Liputan6.com, Jakarta Semua elemen masyarakat diharapkan ikut ambil bagian mengawasi penyalahgunaan bahan bakar minyak atau BBM subsidi. Penyalahgunaan rentan terjadi mengigat adanya disparitas harga yang besar antara harga solar subsidi Rp 5.150 per liter dan nonsubsidi seperti dexlite yang berkisar Rp 12.950-Rp 13.550.
Di awal, aksi tegas menindak pihak yang menyalahgunakan penggunaan BBM bersubsidi adalah langkah prioritas.
Baca Juga
“Semua elemen masyarakat harus ikut mencegah agar tidak terjadi penyalahgunaan BBM bersubsidi, tidak hanya sekadar imbauan,” kata Djoko Siswanto, Sekretaris Jenderal Dewan Energi Nasional, saat diskusi dengan media secara virtual, Selasa (12/4/2022).
Advertisement
Menurut Djoko potensi jebolnya kuota BBM bersubsidi, terutama solar, harus diantisipasi melalui peningkatan pengawasan, termasuk sanksi terhadap penyalahgunaan solar.
Apalagi ketentuan mereka yang berhak membeli BBM bersubsidi sudah jelas. “Namun karena ada selisih harga yang besar (BBM bersubsisi dan nonsubsidi), membuat penyalahgunaan kerap terjadi oleh pihak terentu untuk mendapat keuntungan,” katanya.
Untuk mengurangi penyalahgunaan penggunaan BBM bersubsidi, lanjut Djoko, Pertamina sebenarnya sudah memasang sistem digitalisasi SPBU yang seharusnya bisa dimanfaatkan.
“Di situ bisa ketahuan truk atau mobil apapun jika dimodifikasi kelihatan sekali mengisi di SPBU. Kalau ada truk isi 700 liter, itu harusnya ketahuan,” ujar mantan Direktur Jenderal Minyak dan Gas Kementerian Energi dan Sumber Daya Mineral itu.
Jebolnya Kuota Solar
Djoko menyebutkan, Kementerian ESDM sebelumnya juga pernah menginisiasi penerapan sistem monitoring pengendalian bahan bakar minyak dengan memanfaatkan teknologi Radio Frequency Identification (RFID) untuk mengawasi penggunaan solar bersubsidi. “Sayangnya, setelah dipasang hampir di 250 ribu kendaraan, program tersebut dihentikan,” ujarnya.

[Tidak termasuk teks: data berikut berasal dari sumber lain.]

-- ==== Sys2Proof/Tests/Slice0.lean ====
section
/-! SUPPORT. The model's own tests. Expected results are those of spec/95_test_vectors.md, computed there
from the rules with test functions in place of the open ones. The second half shows, for each
statement with hypotheses, a state and operands that meet them all. -/

namespace Sys2Proof.Tests

open Sys2Proof Sys2Proof.Machine Host

/-- `ZERO_F` and `TOY_MIX` of 95_test_vectors.md section 2. -/
def zeroP : Params := { mix := fun klo khi x => (x ^^^ klo) + khi, roundF := fun _ _ => 0 }

/-- `TOY_F` and `TOY_MIX` of 95_test_vectors.md section 2. -/
def toyP : Params := { mix := fun klo khi x => (x ^^^ klo) + khi, roundF := fun k r => k + 5 * r + 3 }

/-- The next state, if there is one. -/
def nextOf : Outcome State Fault Refusal → Option State
  | .next s => some s
  | .fault _ => none
  | .refused _ => none

/-- The reset state with operands loaded. -/
def loaded (x n key : Word) : State :=
  State.reset.withRegs { State.reset.regs with x := x, n := n, key := key }

/-- STATUS as a word after an outcome; 0xFFFF where the machine stopped. -/
def statusAfter (o : Outcome State Fault Refusal) : Word :=
  match nextOf o with
  | some s => statusWord s.regs.status
  | none => 0xFFFF

/-- Idle with STATUS = 0x50E, the start of rows 4.6 to 4.13. -/
def status50E : State :=
  State.reset.withStatus { busy := false, done := true, err := true, ovr := true, errcode := 5 }

/-- An FPE of X = 1 over N = 5 with KEY = 0x2A, accepted and not yet complete. -/
def runningFpe : State := acceptFpe (accept (loaded 1 5 0x2A))

/-- FEISTEL 4, 4 of X = 0xA5 with KEY = 0x2A, accepted and not yet complete. -/
def runningFeistel : State := acceptFeistel 4 4 (accept (loaded 0xA5 0 0x2A))

/-- A MIX accepted and not yet complete. -/
def runningMix : State := acceptMix (accept (loaded 0xFF 0 0))

/-! ## Well-formedness -/

theorem test_wf_refuses_wide_lb : (Instr.feistel 128 0).wf = false := by decide
theorem test_wf_refuses_wide_rb : (Instr.feistel 0 128).wf = false := by decide
theorem test_wf_takes_field_maximum : (Instr.feistel 127 127).wf = true := by decide

/-! ## Decoding: words written out from R80, section 3 of the vectors -/

theorem test_decode_nop : decode 0b0 = .ok .nop := by decide
theorem test_decode_mix : decode 0b1 = .ok .mix := by decide
theorem test_decode_fpe : decode 0b11 = .ok .fpe := by decide
theorem test_decode_feistel :
    decode 0b0111111_0_0000001_0000_0010 = .ok (.feistel 1 63) := by decide
theorem test_decode_reserved_bits :
    decode 0x80 = .error .reservedBit ∧ decode 0x8002 = .error .reservedBit ∧
    decode 0x800002 = .error .reservedBit ∧ decode 0x8000000000000002 = .error .reservedBit := by
  decide
theorem test_decode_width_on_other_commands :
    decode 0x101 = .error .widthNotZero ∧ decode 0x103 = .error .widthNotZero ∧
    decode 0x10000 = .error .widthNotZero := by decide
theorem test_decode_reserved_opcodes :
    decode 0x4 = .error .reservedOpcode ∧ decode 0xF = .error .reservedOpcode := by decide
theorem test_decode_table_word : decodeTableWord 64 0x40402 = some (.feistel 4 4) := by decide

Penyalahgunaan solar bersubsidi disinyalir menjadi faktor utama jebolnya kuota solar bersubsidi yang tahun ini ditetapkan sebesar 14,09 juta kiloliter (KL) khusus untuk sektor ritel.

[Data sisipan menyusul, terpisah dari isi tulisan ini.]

/-- The item in execution is answered and leaves its frame; with a skip status every later item is answered with it
unexecuted (R175). With the last item the frame is finished. -/
def State.answer (s : State) (p : Port) (a : Option Answer) (skip : Option Status) : State :=
  match (s.port p).run with
  | none => s
  | some r =>
    let later := r.items.tail
    let r' : Run := match skip with
      | none => { r with items := later, answers := r.answers ++ a.toList }
      | some st =>
        { r with items := [], answers := r.answers ++ a.toList ++ later.map fun _ => ⟨st, none⟩ }
    let t := s.setPort p { s.port p with run := some r' }
    if r'.items.isEmpty then t.finishFrame p else t

/-- What a status of the item in execution asks for the later items (R175): once an item has been answered NO_ROOM, a
READ (R176) or a MAP record that finds no place (R29), they are NO_ROOM, unexecuted (log 50). -/
def Status.later (st : Status) : Option Status := if st = .noRoom then some .noRoom else none

/-- The item in execution is answered with a status alone (R175). -/
def State.answerStatus (s : State) (p : Port) (st : Status) : State := s.answer p (some ⟨st, none⟩) st.later

/-! ### Sending a reply -/

/-- The reply may begin (R179): at least 2 octet times and at most 5 ms after the request's last octet. -/
def replyTimely (rate : BitRate) (delay : Nat) : Bool := decide (20000000 ≤ delay * rate.bps) && decide (delay ≤ 5000)

/-- REPLY_START (R179): the reply's sync octet begins, on a line on which no frame is being assembled (R170, R180). -/
def execReplyStart (p : Port) (delay : Nat) (s : State) : Host.Outcome State Fault Refusal :=
  .next (match (s.port p).reply with
    | .built r =>
      if s.running ∧ replyTimely (s.port p).rate delay = true ∧ (s.port p).assembly = .hunt then
        s.setPort p { s.port p with reply := .sending r }
      else s
    | .quiet => s
    | .sending _ => s)

/-- REPLY_SENT (R179): the overrun flag is cleared if the digest showed it, the frame leaves the queue, the assembly is
in HUNT with its idle count at 0 (R170), and what the frame asked for follows. -/
def execReplySent (p : Port) (s : State) : Host.Outcome State Fault Refusal :=
  .next (match (s.port p).reply with
    | .sending r =>
      if s.running then
        let t := (s.leaveQueue p).hunt p 0
        (if r.showedOverrun then t.setPort p { t.port p with overrun := false } else t).afterFrame r.rateAfter
          r.resetAfter
      else s
    | .quiet => s
    | .built _ => s)

/-- A reply is abandoned (R180): the frame leaves the queue, the port returns to HUNT, the overrun flag stays, and what
the frame asked for follows. -/
def State.abandonReply (s : State) (p : Port) (r : Reply) : State :=
  ((s.leaveQueue p).hunt p 0).afterFrame r.rateAfter r.resetAfter

/-- The frame at the head of a port's queue is answered. -/
def State.headAnswered (s : State) (p : Port) : Bool :=
  match (s.port p).queue with
  | f :: _ => f.answered
  | [] => false

/-- A port owes a reply whose sync octet has not begun: the reply is built, or an answered frame is in execution and its
reply is not lost yet (R179, R180). -/
def State.owesReply (s : State) (p : Port) : Bool :=
  match (s.port p).reply, (s.port p).run with
  | .built _, _ => true
  | .quiet, some r => s.headAnswered p && !r.lost
  | .quiet, none => false
  | .sending _, _ => false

Pertamina memperkirakan hingga akhir 2022, konsumsi solar bersubsidi akan mencapai 16 juta KL. Djoko memproyeksikan BBM bersubsidi akan melewati kuota yang diproyeksikan.

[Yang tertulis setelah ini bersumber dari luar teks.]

/-- A MAP record is applied (R30): the entry is replaced, its channel and the one the entry before targeted are
recomputed, and the fan unit takes a change of the fan channel. -/
def State.applyMap (s : State) (x : Fin 32 × Option MapEntry) : State :=
  let before := (s.cfg.map[x.1]).map MapEntry.chan
  let now := x.2.map MapEntry.chan
  let t := s.setCfg { s.cfg with map := s.cfg.map.set x.1 x.2 }
  (t.recomputeWhere fun c => now == some c || before == some c).fanChannelChanged s.fanChannel

def execConfigMap (p : Port) (s : State) : Host.Outcome State Fault Refusal :=
  .next (match s.itemOn p with
    | some (f, .config (.map w)) =>
      s.configItem p f.slot (s.checkMap w) State.applyMap (fun x => .map x.1 x.2) noSkip
    | some (f, .config (.wrongLength .map)) => s.configLength p f.slot
    | _ => s)

/-! ### GAUGE -/

/-- A point of a table, clamped (R139). -/
def clampPoint (q : Nat × Nat) : Nat × Nat := (min 20000 q.1, min 12000 q.2)

/-- The bound channel a GAUGE record names: `none` where the number is no channel's (R139). -/
def boundOf : Option Nat → Option (Option Channel)
  | none => some none
  | some n => (Channel.ofNat? n).map some

/-- A GAUGE record with its numbers clamped and the working class as its tag (R139, R140). -/
def WGauge.clamped (w : WGauge) (enabled : Bool) (bound : Option Channel) (mode : GaugeMode) (sender : Sender)
    (tag : VClass) : GaugeRec :=
  { enabled := enabled, bound := bound, mode := mode, target := clampTo 3000 12000 w.target, sender := sender,
    table := w.table.map clampPoint, ringLength := clampTo 1 64 w.ringLength, divisor := clampTo 1 16 w.divisor,
    validLow := min 20000 w.validLow, validHigh := min 20000 w.validHigh, faultHold := min 2000 w.faultHold, tag := tag }

/-- A record's numbers are not the ones written. -/
def WGauge.changedBy (w : WGauge) (r : GaugeRec) : Bool :=
  r.target != w.target || r.table != w.table || r.ringLength != w.ringLength || r.divisor != w.divisor ||
    r.validLow != w.validLow || r.validHigh != w.validHigh || r.faultHold != w.faultHold

/-- A channel that may be bound is not in OFF (R139). -/
def State.boundBusy (s : State) (b : Option Channel) : Bool :=
  match b with
  | none => false
  | some c => !s.isOff c

/-- The checks of a GAUGE record (R139). -/
def State.checkGauge (s : State) (w : WGauge) : Verdict (GaugeId × GaugeRec) :=
  match w.gauge, boundOf w.bound with
  | some g, some bound =>
    match w.enabled, w.mode, w.sender with
    | some enabled, some mode, some sender =>
      let r := w.clamped enabled bound mode sender s.cfg.unit.cls
      if gaugeBad s.cfg g r then .refused .badValue
      else if s.boundBusy bound || s.boundBusy (s.gaugeRec g).bound then .refused .inUse
      else .accepted (g, r) (w.changedBy r)
    | _, _, _ => .refused .badValue
  | _, _ => .refused .badItem

/-- A GAUGE record is applied (R140): a channel the slot leaves has demand 0, with no enabled slot bound to it. -/
def State.applyGauge (s : State) (x : GaugeId × GaugeRec) : State :=
  let t := s.setCfg { s.cfg with gauges := s.cfg.gauges.set x.1 x.2 }
  match (s.gaugeRec x.1).bound with
  | none => t
  | some c => if x.2.bound = some c then t else t.recompute c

“Kuota tahunan BBM bersubsidi sebenarnya bisa ditarik ke depan sehingga Pertamina bisa menambah kuota bulanan,” katanya.
Advertisement
Bantu Pemerintah
Mantan Direktur BBM BPH Migas itu mengatakan, pencegahan penyalahgunaan solar bersubsidi menjadi upaya membantu pemerintah dan juga Pertamina.
Pasalnya, tekanan terhadap Anggaran Pendapatan dan Belanja Negara (APBN) saat ini sudah sangat berat, apalagi jika harus menanggung tambahan beban subsidi.
Di sisi lain, beban Pertamina juga sangat berat karena hanya anggaran subsidi Rp500 per liter dari selisih harga jual yang mencapai Rp7.000-Rp8.000 per liter.
“Sekarang pemerintah duduk bareng sama DPR, tambah subsidi solar, misalnya Rp2.000. Tak masalah APBNP khusus subsidi solar. Itu akan membantu Pertamina, tapi bagi masyarakat solar enggak naik,” kata Djoko.